1.

Explain the meaning of Income- Expenditure Account. Write the points to be considered for the preparation of it.

Answer»

Meaning: The account which is prepared by non-trading concerns at the end of the year to know the result (Surplus or Deficit) of the institution, is known as Income-Expenditure Account.

Explanation:

On the debit side of this account, current year’s revenue expenses and on the credit side current year’s revenue incomes are recorded. The non-cash transactions like bad debts, provision for doubtful debts, depreciation, etc. are also recorded in this account. The main purpose to prepare this account is to know whether the expenses incurred during the relevant year or time period, are within the rules and regulations.

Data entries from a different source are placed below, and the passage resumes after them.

-- ==== Sys2Proof/Machine/Engine.lean ====
section
/-! DEFINITION. Asynchronous engines: issue, counters and errors, what an engine does when it runs an operation, and the
copy, gather and collective operations (spec/10_engines.md R224-R234, R249-R252). An operation reads its registers and handle
records when it issues, and does its reads and writes in the one event that completes it (DESIGN CHOICE, LOG 19). -/

namespace Sys2Proof.Machine

/-! ### Issue and retirement (R224, R226) -/

/-- The identity of an operation that issues in a class: it is counted. -/
def issueOp (e : Eng) : M OpHead := do
  let who ← getWho
  let p ← getP
  if p.cnt.of e ≥ 255 then blockM (.count e 254)
  let n := p.issued.of e + 1
  setP { p with cnt := p.cnt.put e (p.cnt.of e + 1), issued := p.issued.put e n }
  return { core := who.core, slot := who.slot, uid := who.uid, ctx := who.ctx, seq := n }

/-- ASYNCERR after an error (R226). -/
def recordError (y : Word) (e : Eng) (seq code : Nat) : Word :=
  let bit := BitVec.ofNat 64 (2 ^ engCode e)
  if y &&& 0x1F = 0 then BitVec.ofNat 64 (seq % 2 ^ 32 * 2 ^ 32 + code * 4096 + engCode e * 256) ||| bit else y ||| bit

/-- Change the pack with an identity wherever it is held, and its frame. -/
def modUid (uid : Nat) (f : Pack → Pack) : M Unit :=
  modS fun s =>
    { s with
      packs := s.packs.map fun e => if e.2.id.uid = uid then (e.1, f e.2) else e
      frames := s.frames.map fun e => if e.2.pack.id.uid = uid then (e.1, { e.2 with pack := f e.2.pack }) else e }

/-- The core and slot of the pack with an identity. -/
def State.placeOf (s : State) (uid : Nat) : Option (Nat × Nat) := (s.packs.find? (fun e => e.2.id.uid == uid)).map (·.1)

/-- The counters and the error register after an operation has retired with a code; 0 for none. -/
def Pack.retire (p : Pack) (e : Eng) (seq code : Nat) (counts : Bool) : Pack :=
  { p with cnt := if counts then p.cnt.put e (p.cnt.of e - 1) else p.cnt
           sys := if code = 0 then p.sys else { p.sys with asyncerr := recordError p.sys.asyncerr e seq code } }

/-- A frame whose pack's operation has retired: its counters where the operation is among those that it counts, and its ASYNCERR where the
pack had issued it before the entry, as that section holds what stood then (R312); an error of what the pre-emption handler issued itself is in
no frame (DESIGN CHOICE, LOG 11). -/
def Frame.retire (f : Frame) (e : Eng) (seq code : Nat) (framed : Bool) : Frame :=
  { f with pack := f.pack.retire e seq (if seq ≤ f.before.of e then code else 0) framed }

/-- One operation or batch of a pack retires with a code; 0 for none. A retirement of an operation that stands in the pack's
frame is credited to the frame, in memory as well (R310); a pack that is being restored counts only what it issues itself. -/
def retireOne (e : Eng) (uid seq code : Nat) : M Unit := do
  let framed := (← getS).frames.any fun f => f.2.pack.id.uid == uid && seq ≤ f.2.pack.issued.of e
  modS fun s =>
    { s with
      packs := s.packs.map fun x =>
        if x.2.id.uid = uid then
          (x.1, x.2.retire e seq code (!(framed && (match x.2.pre with | some r => r.restore | none => false))))
        else x
      frames := s.frames.map fun f => if f.2.pack.id.uid = uid then (f.1, f.2.retire e seq code framed) else f }
  for f in (← getS).frames do
    if f.2.pack.id.uid == uid && e = .cl then
      storeResident f.1.1 0 (f.1.2 + 6) [BitVec.ofNat 8 f.2.pack.cnt.cl]
  match (← getS).placeOf uid with
  | some (core, slot) => tryFree core slot
  | none => pure ()

/-- The operations of a pack at the front of a queue that have completed, and the queue without them. -/
def popDone {α : Type} (head : α → OpHead) (uid : Nat) : Bool → List α → List OpHead × List α
  | _, [] => ([], [])
  | going, x :: r =>
    if going && (head x).uid == uid && (head x).result.isSome then
      let (hs, l) := popDone head uid going r
      (head x :: hs, l)
    else
      let (hs, l) := popDone head uid (going && (head x).uid != uid) r
      (hs, x :: l)

/-- Retire operations. -/
def retireAll (e : Eng) : List OpHead → M Unit
  | [] => pure ()
  | h :: r => do
    retireOne e h.uid h.seq (h.result.getD 0)
    retireAll e r

/-- Is an operation held (R228), or behind a held operation of its pack? `before` are the operations ahead of it in its queue. -/
def heldUp {α : Type} (head : α → OpHead) (before : List α) (h : OpHead) : Bool :=
  h.heldOn.isSome || !h.asked.isEmpty || before.any fun x => (head x).uid == h.uid && ((head x).heldOn.isSome || !(head x).asked.isEmpty)

/-! ### Running an operation -/

/-- What a computation gives if it does not stop; nothing that it changes stands. -/
def tryM {α : Type} (m : M α) : M (Option α) := do
  let w ← get
  let r ← tryCatch (do return some (← m)) (fun _ => return none)
  set w
  return r

/-- Free bits, at least `n` of them (DESIGN CHOICE, LOG 5). -/
def freeBits (n : Nat) : M (List Bool) := do
  let ws ← (List.range ((n + 63) / 64)).mapM fun _ => freeM
  return ws.flatMap fun w => (List.range 64).map fun i => w.getLsbD i

/-- A byte that an engine writes: its key, its virtual address where it has one, the byte, and whether it is written as poison. -/
abbrev EngByte : Type := Nat × Option Nat × Byte × Bool

/-- Write a byte for an engine, but for slot 0 of the handle table; one of HBM that is poison poisons its word (R232). -/
def putByte (e : EngByte) : M Unit := do
  let x ← getCtx
  if !(match e.2.1 with | some a => inSlot0 x a | none => false) then
    storeAt e.1 [e.2.2.1]
    if e.2.2.2 && isHbm e.1 then modify fun w => { w with marks := .hbm (e.1 / 32) :: w.marks }

/-- Of the bytes that a failing operation would have written, those that free bits choose reach memory (R227); the keys of the good
ones. -/
def someStored (bs : List EngByte) : M (List Nat) := do
  let pick ← freeBits bs.length
  let ws := ((bs.zip pick).filter (·.2)).map (·.1)
  for e in ws do putByte e
  return (ws.filter fun e => !e.2.2.2).map (·.1)

/-- On whose behalf an operation runs. -/
def OpHead.who (h : OpHead) : Who :=
  { ctx := h.ctx, core := h.core, slot := h.slot, uid := h.uid, direct := true, served := h.served, early := h.early, wrote := h.wrote }

/-- Run an operation on behalf of its pack: its head afterwards, with the code it ends with, or held on a fault record that is
posted (R228), or waiting for the walker (R190); and of one that failed the keys that it wrote good bytes to. Nothing of a failed one stands
but the bytes that a free choice takes of what `late` gives, after an error that is found once it reads and writes (R227). An error of
the engine's own latch, buffer or datapath ends an operation that meets no other with code 6, and one whose .arrive finds a misuse as well: that is
not its only error then (R227, R317; DESIGN CHOICE, LOG 42). -/
def engineRun (h : OpHead) (source : Nat) (body : M Nat) (late : M (List EngByte)) :
    M (OpHead × Option (List Nat)) := do
  let w0 ← get
  modify fun w => { w with who := h.who, covered := h.cover }
  let r ← tryCatch (do
      let c ← body
      if h.hurt && (c = 0 || c = 7) then throw (.code 6)
      return Except.ok c) (fun e => do
    modify fun w => { w with st := w0.st, log := w0.log, marks := w0.marks, wiped := w0.wiped }
    return Except.error e)
  let h' ← (match r with
    | .ok c => return ({ h with result := some c }, none)
    | .error (.code n) => do
      return ({ h with result := some n }, some (← (if n = 5 || n = 6 then do someStored (← late) else return [])))
    | .error (.pageFault va _ kind _) => do
      let seq ← nextSeq h.ctx
      let lpid := match (← getS).pack? h.core h.slot with | some p => p.id.lpid.toNat | none => 0
      modCtx fun x => { x with faults := Table.set x.faults seq { src := .engine source h.core h.slot h.uid } }
      postRecord h.ctx (faultRecord seq lpid h.core 0 h.ctx source kind (lineOf va).toNat)
      return ({ h with heldOn := some seq }, none)
    | .error (.miss vas kind) => do
      let pages := (vas.map (· / 4096)).dedup
      modS fun s =>
        let c := s.core h.core
        s.setCore h.core { c with misses := c.misses ++ pages.map (fun pg =>
          { ctx := h.ctx, page := pg, kind, slot := h.slot, uid := h.uid, packid := packId h.core h.slot ((s.pack? h.core h.slot).getD {}).width }) }
      return ({ h with asked := pages }, none)
    | .error (.block why) => blockM why
    | .error _ => do
      return ({ h with result := some 3 }, some (← someStored (← late))))
  modify fun w => { w with who := w0.who }
  return h'

/-- The head of an operation as it fails with a code, with the keys that it has written (R227). -/
def failed (h : OpHead) (code : Nat) (late : M (List EngByte)) : M (OpHead × Option (List Nat)) := do
  let ks ← asWho h.who (do someStored (← late))
  return ({ h with heldOn := none, result := some code }, some ks)

/-- The key of a byte at an offset of a handle, for an engine: code 2 outside the space or the window (R171); `place` moves a
scratchpad address (R233). -/
def engKey (h : Hnd) (place : Nat → Nat) (acc : Acc) (off : Nat) : M Nat := do
  let a := h.addr off
  if h.space then
    match scratchAt (← getS) (← getWho) (place a) 1 with
    | some k => return k
    | none => throw (.code 2)
  else translate acc a

/-- A source byte at a key, as it was read early or as it is (R203), and whether it carries poison or an uncorrectable error. -/
def engByte (k : Nat) : M (Byte × Bool) := do
  let b ← (match (← getWho).early.find? fun e => e.1 == k with
    | some e => return e.2
    | none => loadKey k)
  return (b, (consumes (← getS) k 1).isSome)

/-- Bytes at offsets of a handle, with the poison of any. -/
def engLoad (h : Hnd) (off n : Nat) : M (List Byte × Bool) := do
  let xs ← (List.range n).mapM fun i => do engByte (← engKey h id .rd (off + i))
  return (xs.map (·.1), xs.any (·.2))

/-- An engine writes bytes. Granules are set full, and poisoned where a byte is poison (R191, R232): those that satisfy `whole`, in which the
operation has now written its last byte; `bad` names those in which it has written poison before. -/
def engFill (bs : List EngByte) (whole bad : Nat → Bool) : M Unit := do
  for e in bs do putByte e
  let gs := (((bs.filter (fun e => e.1 ≥ 2 ^ 52)).map (fun e => granuleOf e.1)).dedup).filter whole
  let hurt := ((bs.filter (fun e => e.1 ≥ 2 ^ 52 && e.2.2.2)).map (fun e => granuleOf e.1)).dedup
  setGranules gs true true
  modS fun s => { s with granPoison := (gs.filter fun g => hurt.contains g || bad g).foldl insertNat s.granPoison }

/-- An engine writes all its bytes. -/
def engStore (bs : List EngByte) : M Unit := engFill bs (fun _ => true) (fun _ => false)

/-- The offsets of an operation's destination without those in granules in which it has already written its last byte. -/
def OpHead.unfilled (head : OpHead) (h : Hnd) (offs : List Nat) : List Nat :=
  if head.wrote.isEmpty then offs
  else offs.filter fun a => offs.any fun b => h.addr b / 16 == h.addr a / 16 && !head.wrote.any (·.1 == b)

Points to be kept in mind while preparing the Income-Expenditure Account:

  • Keep in mind the year for which the Income- Expenditure Account has to be prepared.
  • On the debit side of the Income-Expenditure Account, the current year’s revenue expenses are recorded.
  • On the credit side of the Income-Expenditure Account, the current year’s revenue incomes are recorded.
  • If the total of the credit side of the Income- Expenditure Account is more, then the difference is recorded on the debit side as ‘Excess of income over expenses (profit).’
  • If the total of the debit side of the Income- Expenditure Account is more then the difference is recorded on the credit side as ‘Excess of expenses over incomes (loss).’

Following particulars are not to be considered:

  • The opening and closing balances of Receipts-Payments Account.
  • All capital incomes and capital expenses.
  • Last year’s revenue income received in current year.
  • Revenue expenses of last year paid in current year.
  • Revenue income received for the next year in the current year.
  • Revenue expenses paid for the next year in the current year.

Following details to be considered (which are not shown in the receipts and payments accounts):

  • Depreciation, bad-debts reserve, provision for taxation, etc.
  • Current year’s outstanding income to be received and current year’s expenses to be paid.
  • Current year’s revenue income which was received in the last year and current year’s revenue expenses which was paid in the last year.